Stacy cites everything from the LA Times to the Huffington Post to back up his claim. Here’s the big one he throws in Obama’s face, a statement the candidate made during an interview with the Medford Mail-Tribune on March 22, 2008:

“When it comes to medical marijuana, I have more of a practical view than anything else. I mean, my attitude is that if it’s an issue of doctors prescribing medical marijuana as a treatment for glaucoma or as a cancer treatment, I think that should be appropriate because there really is no difference between that and a doctor prescribing morphine or anything else. I think there are legitimate concerns in not wanting to allow people to grow their own or start setting up mom andpop shops, because at that point it becomes fairly difficult to regulate. And again, I am not familiar with all the details of the initiative that was passed and what safeguards there were in place, but I think the basic concept that using medical marijuana in the same way with the same controls as other drugs prescribed by doctors, I think that’s entirely appropriate. What I am not going to be doing is using Justice Department resources to try to circumvent state laws on this issue. Simply because I want folks to be investigating violent crimes and potential terrorism. We’ve got a lot of things for our law enforcement officers to deal with.” (bolding added)

He also cites a May 12, 2008, statement by Obama’s spokesman (and current White House staffer) Ben LaBolt:

“Voters and legislators in the states – from California to Nevada to Maine – have decided to provide their residents suffering from chronic diseases and serious illnesses like AIDS and cancer with medical marijuana to relieve their pain and suffering. . . Obama supports the rights of states and local governments to make this choice – though he believes medical marijuana should be subject to (U.S. Food and Drug Administration) regulation like other drugs.” LaBolt also said Obama would end U.S. Drug Enforcement Administration raids on medical marijuana suppliers in states with their own laws. (bold added)

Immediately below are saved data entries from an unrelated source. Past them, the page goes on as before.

-- ==== Sys2Proof/Laws/State.lean ====
section
/-! SUPPORT. Each field after each named update of the state, one lemma a field (all by rfl). -/
namespace Sys2Proof.Machine

@[simp] theorem writeStatus_poly (v : Word) (s : State) : (writeStatus v s).poly = s.poly := rfl
@[simp] theorem writeStatus_encDone (v : Word) (s : State) : (writeStatus v s).encDone = (s.encDone && !v.getLsbD 2) := rfl
@[simp] theorem writeStatus_decDone (v : Word) (s : State) : (writeStatus v s).decDone = (s.decDone && !v.getLsbD 3) := rfl
@[simp] theorem writeStatus_errIllegal (v : Word) (s : State) : (writeStatus v s).errIllegal = (s.errIllegal && !v.getLsbD 4) := rfl
@[simp] theorem writeStatus_errBusy (v : Word) (s : State) : (writeStatus v s).errBusy = (s.errBusy && !v.getLsbD 5) := rfl
@[simp] theorem writeStatus_errLen (v : Word) (s : State) : (writeStatus v s).errLen = (s.errLen && !v.getLsbD 6) := rfl
@[simp] theorem writeStatus_crcAcc (v : Word) (s : State) : (writeStatus v s).crcAcc = s.crcAcc := rfl
@[simp] theorem writeStatus_txLen (v : Word) (s : State) : (writeStatus v s).txLen = s.txLen := rfl
@[simp] theorem writeStatus_txCmd (v : Word) (s : State) : (writeStatus v s).txCmd = s.txCmd := rfl
@[simp] theorem writeStatus_txCrc (v : Word) (s : State) : (writeStatus v s).txCrc = s.txCrc := rfl
@[simp] theorem writeStatus_txSent (v : Word) (s : State) : (writeStatus v s).txSent = s.txSent := rfl
@[simp] theorem writeStatus_rxResult (v : Word) (s : State) : (writeStatus v s).rxResult = s.rxResult := rfl
@[simp] theorem writeStatus_rxLen (v : Word) (s : State) : (writeStatus v s).rxLen = s.rxLen := rfl
@[simp] theorem writeStatus_rxCmd (v : Word) (s : State) : (writeStatus v s).rxCmd = s.rxCmd := rfl
@[simp] theorem writeStatus_rxDlen (v : Word) (s : State) : (writeStatus v s).rxDlen = s.rxDlen := rfl
@[simp] theorem writeStatus_rxCrc (v : Word) (s : State) : (writeStatus v s).rxCrc = s.rxCrc := rfl
@[simp] theorem writeStatus_rxRcvd (v : Word) (s : State) : (writeStatus v s).rxRcvd = s.rxRcvd := rfl
@[simp] theorem writeStatus_encState (v : Word) (s : State) : (writeStatus v s).encState = s.encState := rfl
@[simp] theorem writeStatus_encN (v : Word) (s : State) : (writeStatus v s).encN = s.encN := rfl
@[simp] theorem writeStatus_encIdx (v : Word) (s : State) : (writeStatus v s).encIdx = s.encIdx := rfl
@[simp] theorem writeStatus_decState (v : Word) (s : State) : (writeStatus v s).decState = s.decState := rfl
@[simp] theorem writeStatus_decHave (v : Word) (s : State) : (writeStatus v s).decHave = s.decHave := rfl
@[simp] theorem writeStatus_decLhi (v : Word) (s : State) : (writeStatus v s).decLhi = s.decLhi := rfl
@[simp] theorem writeStatus_mem (v : Word) (s : State) : (writeStatus v s).mem = s.mem := rfl
@[simp] theorem writeStatus_bufferEpoch (v : Word) (s : State) : (writeStatus v s).bufferEpoch = s.bufferEpoch := rfl
@[simp] theorem writeStatus_txStream (v : Word) (s : State) : (writeStatus v s).txStream = s.txStream := rfl
@[simp] theorem writeStatus_rdRequests (v : Word) (s : State) : (writeStatus v s).rdRequests = s.rdRequests := rfl
@[simp] theorem writeStatus_rxHeld (v : Word) (s : State) : (writeStatus v s).rxHeld = s.rxHeld := rfl
@[simp] theorem writeStatus_hostProgram (v : Word) (s : State) : (writeStatus v s).hostProgram = s.hostProgram := rfl
@[simp] theorem writeStatus_hostReads (v : Word) (s : State) : (writeStatus v s).hostReads = s.hostReads := rfl
@[simp] theorem writeStatus_schedule (v : Word) (s : State) : (writeStatus v s).schedule = s.schedule := rfl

And, of course, the defense also draws from Holder’s much publicized statements and official guidelines for prosecuting medical marijuana cases, that is, that the Department of Justice shouldn’t if the provider’s operations are in keeping with state law.

Stacy is making this a Constitutional issue, arguing that the prosecution subverts state law, breaking the 10th Amendment, and violates his right to due process under the Fifth Amendment.

The process Stacy underwent to set up his collective is laid out in detail: He researched web sites, hired an attorney, went back and forth with the Secretary of State’s office to get the non-profit’s articles of incorporation just right. Ultimately, he claims that the case must be dismissed because prosecutors cannot prove he was breaking California’s  medical cannabis laws—and, as Holder and Obama promised, the DOJ should use the resources to investigate and prosecute real crimes, like terrorism.

Click here to download the motion and exhibits (pdfs).

Update: I originally attached the wrong pdf of the motion. The correct one is linked now. I also rewrote the post title. The image of Stacy’s medical-cannabis card was derived from the exhibits filed with the motion.